Legendary punk power pop protest pub rockers Painters & Dockers return to Western Australia for the first time in twenty years this week, playing at Gate One at Claremont Showgrounds on Friday, 5th May, The Dunsborough Tavern on Saturday the 6th and The Indi Bar on Sunday, 7th May. Singer and mainstay of the band for some thirty-five years, Paulie Stewart, has plenty of stories to tell.

Just a few years ago, though, Stewart was on his deathbed, having all but given up hope of finding a replacement liver to replace his Hepatitis C-addled one. A priest actually came and read his last rites, before a Timorese nurse recognised him from his tireless charity work (Stewart’s older brother Tony was one of the Balibo Five journalists murdered by government forces in East Timor in 1975), and promptly made good on a promise to find him a suitable organ for transplant.
Read the story at AROUND THE SOUND

Here’s some bonus extras from my conversation with Paulie Stewart:
When in hospital, waiting on a liver transplant that he thought would never come, Stewart never stopped pining for The Painters & Dockers.

“I was honestly in that hospital going, ‘fuck, I just want to go to Perth one more time, to do one more of those shows,’” he swears. “If you were at one of those shows in the early ‘90s you know exactly what I mean.”

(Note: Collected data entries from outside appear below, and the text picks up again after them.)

-- ==== Sys2Proof/Machine/MemCtl.lean ====
section
/-! DEFINITION. The memory controllers beside the accesses they serve (R202, R206, R209, R213, R215): refresh, scrub, row misses, WCK2DQ,
MR4 and eye margins. Die 8 is the bulk tier. -/

namespace Sys2Proof.Machine

/-- Key of channel `c` of die `die`. -/
def chanKey (die c : Nat) : Nat := die * 8 + c

/-- Is there such a channel, trained and in service (Table 7.10)? -/
def State.chanUp (s : State) (die c : Nat) : Bool :=
  ((decide (die < 8) && s.dieUp die && decide (c < 8)) || (die == 8 && decide (c < 4)))
    && bit (s.fget (Reg.MEM_STATUS_ch_trained (memWin die))) c && !s.chanFailed die c

/-- Rows per bank of a channel (R206, R210). -/
def PartCfg.rows (p : PartCfg) (die : Nat) : Nat :=
  if die == 8 then p.bulkGib * 2 ^ 13 else if bit p.near32 die then 131072 else 65536

/-- Data blocks of a channel (R207). -/
def PartCfg.dataBlocks (p : PartCfg) (die : Nat) : Nat := 128 * (63 * p.rows die / 64)

/-- The package address of data block `g` of a channel, where a region of the plan in force or the bulk window gives it one (R205, R210). -/
def State.chanAddr (s : State) (die c g : Nat) : Option Addr :=
  if die == 8 then some (0x004000000000 + (g * 4 + (c ^^^ (kh (s.key 16) g % 4))) * 256)
  else
    let rec? : Option (PartRec × DieRec) := s.planRec.bind fun r => r.plan.parts.findSome? fun x => match x.on die with
      | some d => if bit d.chanMask c then some (x, d) else none
      | none => none
    rec?.bind fun (_, d) =>
      let owned := setBits 8 d.chanMask
      let k := max 1 owned.length
      let b := g * k + (owned.idxOf c + k - kh (s.key die) g % k) % k
      if b * 256 < d.nearSize * 2 ^ 20 then some (die * 0x000800000000 + d.nearBase * 2 ^ 20 + b * 256) else none

/-- A channel fails (R215): 0x3208, or 0x4209 of the bulk tier. -/
def State.failChannel (s : State) (die c : Nat) : State :=
  let w := memWin die
  let s1 := s.fset (Reg.MEM_STATUS_ch_failed w) (setBit (s.fget (Reg.MEM_STATUS_ch_failed w)) c true)
  let s2 := s1.fset (Reg.MEM_STATUS_ch_trained w) (setBit (s1.fget (Reg.MEM_STATUS_ch_trained w)) c false)
  s2.raise (if die == 8 then 0x4209 else 0x3208) die uNone (detChan c (die == 8))

/-- REFRESH (R221): a refresh of a channel falls due and is served ahead of every request. -/
def execRefresh (die c : Nat) (s : State) : Host.Outcome State Fault Refusal :=
  if s.chanUp die c then .next { s with mem := { s.mem with refreshAt := smPut 0 s.mem.refreshAt (chanKey die c) s.now } }
  else .next s

/-- When the scrubber may read the next block of a channel: a pass over its data blocks is spread over scrub_hours, 0 taken as 1 (R213, Table
7.9, log entry 48). -/
def State.scrubDue (s : State) (die c : Nat) : Time :=
  let n := max 1 (s.part.dataBlocks die)
  let g := smGet 0 s.mem.scrub (chanKey die c)
  let pass := max 1 (s.fget (Reg.MEM_CTRL_scrub_hours (memWin die))) * 3600 * 10 ^ 9
  match smGet none s.mem.scrubFrom (chanKey die c) with
  | none => 0
  | some f => f + (if g == 0 then pass else g * pass / n)

/-- PATROL_SCRUB (R213): the next data block of a channel is read against its check value; nothing is written. -/
def execPatrolScrub (die c ecc : Nat) (s : State) : Host.Outcome State Fault Refusal :=
  let g := smGet 0 s.mem.scrub (chanKey die c)
  if !s.chanUp die c || !s.flag (Reg.MEM_CTRL_scrub_en (memWin die)) || decide (s.now < s.scrubDue die c) then .next s
  else
    let key := s.key (if die == 8 then 16 else die)
    let next := (g + 1) % max 1 (s.part.dataBlocks die)
    let (n, s0) := s.draw
    let open_ := leNat ((List.range 6).map fun i => Config.hazyByte n i)
    let a := (s.chanAddr die c g).getD open_
    match s0.memRead (.dram die c (chanBlock key g)) a ecc none with
    | (s1, r) =>
      let s2 := { s1 with mem := { s1.mem with
        scrub := smPut 0 s1.mem.scrub (chanKey die c) next
        scrubFrom := if g == 0 then smPut none s1.mem.scrubFrom (chanKey die c) (some s1.now) else s1.mem.scrubFrom } }
      match r with
      | some (_, chk) => if chk == 0 then .next s2 else .next (s2.memEvent 0x0204 die c a 2)
      | none => .next s2

/-- ROW_MISS_WINDOW (R209): a channel's 1 s window ends. -/
def execRowMissWindow (die c : Nat) (s : State) : Host.Outcome State Fault Refusal :=
  let k := chanKey die c
  let w := memWin die
  if !s.chanUp die c || decide (s.now < smGet 0 s.mem.winFrom k + 10 ^ 9) then .next s
  else
    let acc := s.fget (Reg.MEM_CH_CNT_RD_blocks w c) + s.fget (Reg.MEM_CH_CNT_WR_blocks w c)
    let miss := s.fget (Reg.MEM_CH_CNT_MISS_count w c)
    let dm := miss - smGet 0 s.mem.winMiss k
    let da := acc - smGet 0 s.mem.winAcc k
    let missed := decide (min 1000 (s.fget (Reg.MEM_CTRL_miss_warn w)) * da < 1000 * dm)
    let last := smGet 0 s.mem.missAt k
    let mem := { s.mem with winFrom := smPut 0 s.mem.winFrom k s.now, winAcc := smPut 0 s.mem.winAcc k acc,
                            winMiss := smPut 0 s.mem.winMiss k miss }
    if missed && (last == 0 || decide (last + 3600 * 10 ^ 9 ≤ s.now)) then
      .next ({ s with mem := { mem with missAt := smPut 0 mem.missAt k s.now } }.raise 0x0205 die uNone (detChan c (die == 8)))
    else .next { s with mem := mem }

/-- WCK2DQ_CHECK (R202, R215): 100 ms after the last one; the delay moves by `steps`; `ok` says whether the retraining succeeded. A
second failure in succession fails the channel. -/
def execWck2dqCheck (die c : Nat) (steps : Int) (ok : Bool) (s : State) : Host.Outcome State Fault Refusal :=
  let k := chanKey die c
  if !s.chanUp die c || decide (s.now < smGet 0 s.mem.wckAt k + 10 ^ 8) then .next s
  else
    let n := if ok then 0 else smGet 0 s.mem.retrainFail k + 1
    let d := if ok then smGet 0 s.mem.wckDelay k + steps else smGet 0 s.mem.wckDelay k
    let s1 := { s with mem := { s.mem with wckAt := smPut 0 s.mem.wckAt k s.now, wckDelay := smPut 0 s.mem.wckDelay k d,
                                           retrainFail := smPut 0 s.mem.retrainFail k n } }
    .next (if 2 ≤ n then s1.failChannel die c else s1)

/-- MR4_POLL (R202): 16 ms after the last one the device's refresh multiplier is read and applied. -/
def execMr4Poll (die c mult : Nat) (s : State) : Host.Outcome State Fault Refusal :=
  let k := chanKey die c
  if !s.chanUp die c || decide (s.now < smGet 0 s.mem.mr4At k + 16000000) then .next s
  else
    .next ({ s with mem := { s.mem with mr4At := smPut 0 s.mem.mr4At k s.now } }.fset
      (Reg.MEM_CH_EYE_refresh_mult (memWin die) c) (mult % 16))

/-- EYE_MEASUREMENT (R202): once per hour the margins of a channel are measured, ps. -/
def execEyeMeasurement (die c rd wr : Nat) (s : State) : Host.Outcome State Fault Refusal :=
  let k := chanKey die c
  let due := match smGet none s.mem.eyeAt k with | some t => decide (t + 3600 * 10 ^ 9 ≤ s.now) | none => true
  if !s.chanUp die c || !due then .next s
  else
    let s1 := { s with mem := { s.mem with eyeAt := smPut none s.mem.eyeAt k (some s.now) } }
    .next ((s1.fset (Reg.MEM_CH_EYE_rd_margin (memWin die) c) (min 255 rd)).fset
      (Reg.MEM_CH_EYE_wr_margin (memWin die) c) (min 255 wr))

end Sys2Proof.Machine
end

To say those shows were crazy would be an understatement – but how on earth could the band have made any money? There were so many people in the band, not to mention all these crazy stunts going on and extra people on stage – it must have cost a fortune.

“Well, we’ve never made much money as the Dockers,” Stewart laughs, “it’s always been about the entertainment. There was a cast of thousands in Perth. Kym The Krazy Klown would be there, he was a regular… we also had a girl who loved to jump up and take her clothes off with us. She looked like Elle Macpherson, seriously, I’m not joking – so we encouraged that. Hell, yeah!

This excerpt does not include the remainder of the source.